WORK REQUIRED: From the line with "def execBkdatRead (k" through the line with "OP INV (R294). -/", repeat the entries verbatim, both end lines included, and add nothing.

BEGIN AVAILABLE RECORDS

-- ==== Sys2Proof/Machine/CoreTokIns.lean ====
section
/-! DEFINITION. Token management of a core, and its writes of named system registers, as commands (R170, R181, R218, R237 to R248,
R294 to R306). -/

namespace Sys2Proof.Machine

/-- TMOV: copies a token register (R243). -/
def execTmov (k : Fin 10) (d q : Fin 16) (s : State) : Out := runIns k.val (insTmov d q) s

/-- TGET: pushes a field of a token (R243). -/
def execTget (k : Fin 10) (t : Fin 16) (f : Fin 8) (s : State) : Out := runIns k.val (insTget t f) s

/-- TCLR: clears a token register (R243). -/
def execTclr (k : Fin 10) (t : Fin 16) (s : State) : Out := runIns k.val (insTclr t) s

/-- TNARROW: derives a narrower token (R239). -/
def execTnarrow (k : Fin 10) (d q : Fin 16) (s : State) : Out := runIns k.val (insTnarrow d q) s

/-- TLD: loads a token with its tag (R240). -/
def execTld (k : Fin 10) (d a : Fin 16) (s : State) : Out := runIns k.val (insTld d a) s

/-- TST: stores a token with its tag (R240). -/
def execTst (k : Fin 10) (a q : Fin 16) (s : State) : Out := runIns k.val (insTst a q) s

/-- TGETE: copies an entry code part (R246). -/
def execTgete (k : Fin 10) (d n : Fin 16) (s : State) : Out := runIns k.val (insTgete d n) s

/-- TGETCT: copies the code token of the level in use (R244). -/
def execTgetct (k : Fin 10) (d : Fin 16) (s : State) : Out := runIns k.val (insTgetct d) s

/-- TROOT: mints a root token (R237). -/
def execTroot (k : Fin 10) (d : Fin 16) (kind : Fin 4) (s : State) : Out := runIns k.val (insTroot d kind) s

/-- TSEAL: seals a token with a key's type (R241). -/
def execTseal (k : Fin 10) (ps : Fin 8) (sn : Bool) (d q key : Fin 16) (s : State) : Out :=
  runIns k.val (insTseal ps sn d q key) s

/-- TUNSEAL: unseals a token with a key (R241). -/
def execTunseal (k : Fin 10) (ps : Fin 8) (sn : Bool) (d q key : Fin 16) (s : State) : Out :=
  runIns k.val (insTunseal ps sn d q key) s

/-- TSETE: sets an entry register (R246). -/
def execTsete (k : Fin 10) (ps : Fin 8) (sn : Bool) (n q key : Fin 16) (s : State) : Out :=
  runIns k.val (insTsete ps sn n q key) s

/-- TSETCT: sets the code token of a lower level (R245). -/
def execTsetct (k : Fin 10) (ps : Fin 8) (sn : Bool) (l : Fin 4) (q key : Fin 16) (s : State) : Out :=
  runIns k.val (insTsetct ps sn l q key) s

/-! Writes of system registers that the spec names by their effect (R170, R181, R237, R248, R255, R291 to R306). Each is
the RDSR or WRSR of its register with the value in TOS that spells it; with another value in TOS it is a WRSR of
another name and this command does nothing. -/

/-- The instruction runs if TOS spells the command. -/
def whenTop (k : Nat) (i : Ins) (f : Word → Bool) (s : State) : Out :=
  if f ((bankOf s k).peek 0) then runIns k i s else ok s

/-- WRSR of register n through Tt, with a value that `f` admits. -/
def wrsrWhen (k : Nat) (ps : Fin 8) (sn : Bool) (t : Fin 16) (n : BitVec 9) (f : Word → Bool) (s : State) : Out :=
  whenTop k (insWrsr ps sn t n) f s

/-- The supervisor core k as a core number. -/
def svNum (k : Fin 2) : Nat := 8 + k.val

/-- A read of BKDAT through Tt (R170). -/
def execBkdatRead (k : Fin 10) (ps : Fin 8) (sn : Bool) (t : Fin 16) (s : State) : Out :=
  runIns k.val (insRdsr ps sn t 4) s

/-- A write of BKDAT through Tt (R170). -/
def execBkdatWrite (k : Fin 10) (ps : Fin 8) (sn : Bool) (t : Fin 16) (s : State) : Out :=
  runIns k.val (insWrsr ps sn t 4) s

/-- A write of DMCTL.DETM (R181). -/
def execDetmWrite (k : Fin 10) (ps : Fin 8) (sn : Bool) (t : Fin 16) (s : State) : Out :=
  runIns k.val (insWrsr ps sn t 2) s

/-- A write of 1 to TOKCTL.ROOTLOCK (R237). -/
def execRootlockWrite (k : Fin 10) (ps : Fin 8) (sn : Bool) (t : Fin 16) (s : State) : Out :=
  wrsrWhen k.val ps sn t 0x24 (fun v => bitOf v 0) s

/-- A write of 1 to a bit of TOKCTL.SCIN (R248). -/
def execScinAbandon (k : Fin 10) (ps : Fin 8) (sn : Bool) (t : Fin 16) (s : State) : Out :=
  wrsrWhen k.val ps sn t 0x24 (fun v => (Fld.mk 7 4).get v != 0) s

/-- A write of MASKLVL, or of MMASK with `master` (R254, R255). -/
def execMaskWrite (k : Fin 10) (ps : Fin 8) (sn : Bool) (t : Fin 16) (master : Bool) (s : State) : Out :=
  runIns k.val (insWrsr ps sn t (if master then 0x23 else 0x22)) s

/-- A write of SVC_CMOP with OP CLEAN (R294). -/
def execSvcClean (k : Fin 2) (ps : Fin 8) (sn : Bool) (t : Fin 16) (s : State) : Out :=
  wrsrWhen (svNum k) ps sn t 0x44 (fun v => (Fld.mk 2 0).get v == 1) s

/-- A write of SVC_CMOP with OP INV (R294). -/
def execSvcInv (k : Fin 2) (ps : Fin 8) (sn : Bool) (t : Fin 16) (s : State) : Out :=
  wrsrWhen (svNum k) ps sn t 0x44 (fun v => (Fld.mk 2 0).get v == 2) s

/-- A write of SVC_CMOP with OP CLEANINV (R294). -/
def execSvcCleaninv (k : Fin 2) (ps : Fin 8) (sn : Bool) (t : Fin 16) (s : State) : Out :=
  wrsrWhen (svNum k) ps sn t 0x44 (fun v => (Fld.mk 2 0).get v == 3) s

/-- A write of SVC_CMOP with OP ICINV (R294). -/
def execSvcIcinv (k : Fin 2) (ps : Fin 8) (sn : Bool) (t : Fin 16) (s : State) : Out :=
  wrsrWhen (svNum k) ps sn t 0x44 (fun v => (Fld.mk 2 0).get v == 4) s

/-- A write of SVC_CMOP with OP ALLCLEAN (R294). -/
def execSvcAllclean (k : Fin 2) (ps : Fin 8) (sn : Bool) (t : Fin 16) (s : State) : Out :=
  wrsrWhen (svNum k) ps sn t 0x44 (fun v => (Fld.mk 2 0).get v == 5) s

/-- A write of SVC_CMOP with OP ALLCLEANINV (R294). -/
def execSvcAllcleaninv (k : Fin 2) (ps : Fin 8) (sn : Bool) (t : Fin 16) (s : State) : Out :=
  wrsrWhen (svNum k) ps sn t 0x44 (fun v => (Fld.mk 2 0).get v == 6) s

/-- A write of SVC_CMOP with OP ALLINV (R294). -/
def execSvcAllinv (k : Fin 2) (ps : Fin 8) (sn : Bool) (t : Fin 16) (s : State) : Out :=
  wrsrWhen (svNum k) ps sn t 0x44 (fun v => (Fld.mk 2 0).get v == 7) s

/-- A write of SVC_TLBCMD with OP READ (R305). -/
def execTlbRead (k : Fin 2) (ps : Fin 8) (sn : Bool) (t : Fin 16) (s : State) : Out :=
  wrsrWhen (svNum k) ps sn t 0x52 (fun v => (Fld.mk 2 0).get v == 1) s

/-- A write of SVC_TLBCMD with OP WRITE (R305). -/
def execTlbWrite (k : Fin 2) (ps : Fin 8) (sn : Bool) (t : Fin 16) (s : State) : Out :=
  wrsrWhen (svNum k) ps sn t 0x52 (fun v => (Fld.mk 2 0).get v == 2) s

/-- A write of SVC_TLBCMD with OP PROBE (R305). -/
def execTlbProbe (k : Fin 2) (ps : Fin 8) (sn : Bool) (t : Fin 16) (s : State) : Out :=
  wrsrWhen (svNum k) ps sn t 0x52 (fun v => (Fld.mk 2 0).get v == 3) s

/-- A write of SVC_TLBCMD with OP INVALL (R305). -/
def execTlbInvall (k : Fin 2) (ps : Fin 8) (sn : Bool) (t : Fin 16) (s : State) : Out :=
  wrsrWhen (svNum k) ps sn t 0x52 (fun v => (Fld.mk 2 0).get v == 4) s

/-- A write of SVC_TLBCMD with OP INVASID (R305). -/
def execTlbInvasid (k : Fin 2) (ps : Fin 8) (sn : Bool) (t : Fin 16) (s : State) : Out :=
  wrsrWhen (svNum k) ps sn t 0x52 (fun v => (Fld.mk 2 0).get v == 5) s

/-- A write of SVC_TLBCTL (R306). -/
def execCurasidWrite (k : Fin 2) (ps : Fin 8) (sn : Bool) (t : Fin 16) (s : State) : Out :=
  runIns (svNum k) (insWrsr ps sn t 0x53) s

/-- A write of SVC_CTRL with DEN 0 (R296). -/
def execDcacheDisable (k : Fin 2) (ps : Fin 8) (sn : Bool) (t : Fin 16) (s : State) : Out :=
  wrsrWhen (svNum k) ps sn t 0x40 (fun v => !bitOf v 0) s

/-- A write of SVC_L2CFG with EN 1 (R291). -/
def execL2Enable (k : Fin 2) (ps : Fin 8) (sn : Bool) (t : Fin 16) (s : State) : Out :=
  wrsrWhen (svNum k) ps sn t 0x45 (fun v => bitOf v 8) s

/-- A write of SVC_L2CFG with EN 0 (R296). -/
def execL2Disable (k : Fin 2) (ps : Fin 8) (sn : Bool) (t : Fin 16) (s : State) : Out :=
  wrsrWhen (svNum k) ps sn t 0x45 (fun v => !bitOf v 8) s

/-- A write of SVC_WAYEN that clears an enable (R297). -/
def execWayDisable (k : Fin 2) (ps : Fin 8) (sn : Bool) (t : Fin 16) (s : State) : Out :=
  let old := (coreOf s (svNum k)).sr srWayen
  wrsrWhen (svNum k) ps sn t 0x42 (fun v => old &&& ~~~v &&& 0xF00FF != 0) s

end Sys2Proof.Machine
end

END AVAILABLE RECORDS

EXPECTED ANSWER:
def execBkdatRead (k : Fin 10) (ps : Fin 8) (sn : Bool) (t : Fin 16) (s : State) : Out :=
  runIns k.val (insRdsr ps sn t 4) s

/-- A write of BKDAT through Tt (R170). -/
def execBkdatWrite (k : Fin 10) (ps : Fin 8) (sn : Bool) (t : Fin 16) (s : State) : Out :=
  runIns k.val (insWrsr ps sn t 4) s

/-- A write of DMCTL.DETM (R181). -/
def execDetmWrite (k : Fin 10) (ps : Fin 8) (sn : Bool) (t : Fin 16) (s : State) : Out :=
  runIns k.val (insWrsr ps sn t 2) s

/-- A write of 1 to TOKCTL.ROOTLOCK (R237). -/
def execRootlockWrite (k : Fin 10) (ps : Fin 8) (sn : Bool) (t : Fin 16) (s : State) : Out :=
  wrsrWhen k.val ps sn t 0x24 (fun v => bitOf v 0) s

/-- A write of 1 to a bit of TOKCTL.SCIN (R248). -/
def execScinAbandon (k : Fin 10) (ps : Fin 8) (sn : Bool) (t : Fin 16) (s : State) : Out :=
  wrsrWhen k.val ps sn t 0x24 (fun v => (Fld.mk 7 4).get v != 0) s

/-- A write of MASKLVL, or of MMASK with `master` (R254, R255). -/
def execMaskWrite (k : Fin 10) (ps : Fin 8) (sn : Bool) (t : Fin 16) (master : Bool) (s : State) : Out :=
  runIns k.val (insWrsr ps sn t (if master then 0x23 else 0x22)) s

/-- A write of SVC_CMOP with OP CLEAN (R294). -/
def execSvcClean (k : Fin 2) (ps : Fin 8) (sn : Bool) (t : Fin 16) (s : State) : Out :=
  wrsrWhen (svNum k) ps sn t 0x44 (fun v => (Fld.mk 2 0).get v == 1) s

/-- A write of SVC_CMOP with OP INV (R294). -/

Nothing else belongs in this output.